Start of RECORDS SUPPLIED
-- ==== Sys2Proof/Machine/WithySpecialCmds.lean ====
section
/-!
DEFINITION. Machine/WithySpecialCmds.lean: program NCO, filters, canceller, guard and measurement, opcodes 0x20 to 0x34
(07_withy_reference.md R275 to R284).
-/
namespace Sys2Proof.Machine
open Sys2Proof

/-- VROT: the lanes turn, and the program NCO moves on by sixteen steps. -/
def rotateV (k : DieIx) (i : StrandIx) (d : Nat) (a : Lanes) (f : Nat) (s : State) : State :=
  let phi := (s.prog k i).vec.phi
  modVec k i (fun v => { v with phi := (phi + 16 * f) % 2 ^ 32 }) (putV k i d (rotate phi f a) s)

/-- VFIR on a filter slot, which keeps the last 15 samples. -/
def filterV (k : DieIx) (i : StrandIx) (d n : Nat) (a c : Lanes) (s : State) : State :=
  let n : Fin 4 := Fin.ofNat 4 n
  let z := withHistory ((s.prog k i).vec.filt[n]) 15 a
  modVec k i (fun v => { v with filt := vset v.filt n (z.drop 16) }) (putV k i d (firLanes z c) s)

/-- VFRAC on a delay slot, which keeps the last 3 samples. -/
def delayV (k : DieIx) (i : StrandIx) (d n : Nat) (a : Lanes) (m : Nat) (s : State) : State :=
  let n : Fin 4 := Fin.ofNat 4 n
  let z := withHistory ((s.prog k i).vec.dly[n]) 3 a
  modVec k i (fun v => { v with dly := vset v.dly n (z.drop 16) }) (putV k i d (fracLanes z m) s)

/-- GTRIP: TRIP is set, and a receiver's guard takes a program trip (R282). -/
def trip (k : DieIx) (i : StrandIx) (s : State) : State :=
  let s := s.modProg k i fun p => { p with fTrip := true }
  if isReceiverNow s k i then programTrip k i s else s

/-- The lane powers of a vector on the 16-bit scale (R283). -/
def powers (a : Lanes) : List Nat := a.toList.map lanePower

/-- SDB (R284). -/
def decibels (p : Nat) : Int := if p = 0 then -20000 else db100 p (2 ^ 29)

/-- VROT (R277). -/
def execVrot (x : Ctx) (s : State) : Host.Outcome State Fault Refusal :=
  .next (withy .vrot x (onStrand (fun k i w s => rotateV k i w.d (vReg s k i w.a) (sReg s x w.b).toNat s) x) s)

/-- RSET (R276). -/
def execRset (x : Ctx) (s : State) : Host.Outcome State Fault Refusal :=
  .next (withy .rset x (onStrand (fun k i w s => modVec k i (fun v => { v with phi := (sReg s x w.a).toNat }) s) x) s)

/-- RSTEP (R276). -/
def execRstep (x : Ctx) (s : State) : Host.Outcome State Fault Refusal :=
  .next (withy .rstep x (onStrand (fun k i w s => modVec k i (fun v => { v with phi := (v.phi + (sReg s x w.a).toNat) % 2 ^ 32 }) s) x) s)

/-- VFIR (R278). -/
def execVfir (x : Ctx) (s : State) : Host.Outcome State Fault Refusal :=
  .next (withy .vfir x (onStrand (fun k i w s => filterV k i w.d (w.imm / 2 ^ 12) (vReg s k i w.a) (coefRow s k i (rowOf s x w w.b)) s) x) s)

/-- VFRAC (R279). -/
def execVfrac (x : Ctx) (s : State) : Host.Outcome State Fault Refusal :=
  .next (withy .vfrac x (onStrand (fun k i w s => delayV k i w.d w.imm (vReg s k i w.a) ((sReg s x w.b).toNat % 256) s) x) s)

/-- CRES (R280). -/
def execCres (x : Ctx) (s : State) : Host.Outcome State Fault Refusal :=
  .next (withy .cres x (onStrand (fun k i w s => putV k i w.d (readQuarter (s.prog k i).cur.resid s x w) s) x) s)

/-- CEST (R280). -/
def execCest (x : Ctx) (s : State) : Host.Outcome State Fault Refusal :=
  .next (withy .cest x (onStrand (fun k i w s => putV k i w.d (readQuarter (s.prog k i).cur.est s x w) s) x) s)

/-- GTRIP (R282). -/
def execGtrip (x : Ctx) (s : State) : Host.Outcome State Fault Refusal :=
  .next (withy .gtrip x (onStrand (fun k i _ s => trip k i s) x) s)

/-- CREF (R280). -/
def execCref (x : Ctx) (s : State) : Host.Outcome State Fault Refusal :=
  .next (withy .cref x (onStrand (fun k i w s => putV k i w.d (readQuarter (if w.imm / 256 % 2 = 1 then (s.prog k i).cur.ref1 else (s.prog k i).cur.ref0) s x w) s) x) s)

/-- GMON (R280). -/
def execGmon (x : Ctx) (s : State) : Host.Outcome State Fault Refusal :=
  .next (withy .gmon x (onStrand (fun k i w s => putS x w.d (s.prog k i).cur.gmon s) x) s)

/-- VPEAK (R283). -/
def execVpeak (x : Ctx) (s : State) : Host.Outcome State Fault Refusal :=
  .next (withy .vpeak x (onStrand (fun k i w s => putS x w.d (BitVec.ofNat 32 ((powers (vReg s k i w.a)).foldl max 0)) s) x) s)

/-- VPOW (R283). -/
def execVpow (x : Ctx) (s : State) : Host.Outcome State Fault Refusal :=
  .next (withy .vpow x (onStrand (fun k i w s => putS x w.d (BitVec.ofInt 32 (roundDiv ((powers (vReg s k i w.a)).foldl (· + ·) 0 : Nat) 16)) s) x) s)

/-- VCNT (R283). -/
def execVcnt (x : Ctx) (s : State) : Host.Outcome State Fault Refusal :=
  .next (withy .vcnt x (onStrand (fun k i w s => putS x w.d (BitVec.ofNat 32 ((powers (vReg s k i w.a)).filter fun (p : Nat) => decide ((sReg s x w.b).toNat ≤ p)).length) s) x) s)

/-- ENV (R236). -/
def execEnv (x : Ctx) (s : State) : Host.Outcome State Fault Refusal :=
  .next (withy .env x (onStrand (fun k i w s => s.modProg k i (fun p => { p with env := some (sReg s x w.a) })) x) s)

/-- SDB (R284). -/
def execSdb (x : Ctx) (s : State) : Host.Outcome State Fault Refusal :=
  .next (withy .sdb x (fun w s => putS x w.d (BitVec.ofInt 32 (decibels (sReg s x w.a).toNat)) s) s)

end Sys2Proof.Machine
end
End of RECORDS SUPPLIED
→ WHAT IS NEEDED
Please find every line in the records that contains the word "else", and copy it out.

→ TASK OUTPUT
  if isReceiverNow s k i then programTrip k i s else s
def decibels (p : Nat) : Int := if p = 0 then -20000 else db100 p (2 ^ 29)
  .next (withy .cref x (onStrand (fun k i w s => putV k i w.d (readQuarter (if w.imm / 256 % 2 = 1 then (s.prog k i).cur.ref1 else (s.prog k i).cur.ref0) s x w) s) x) s)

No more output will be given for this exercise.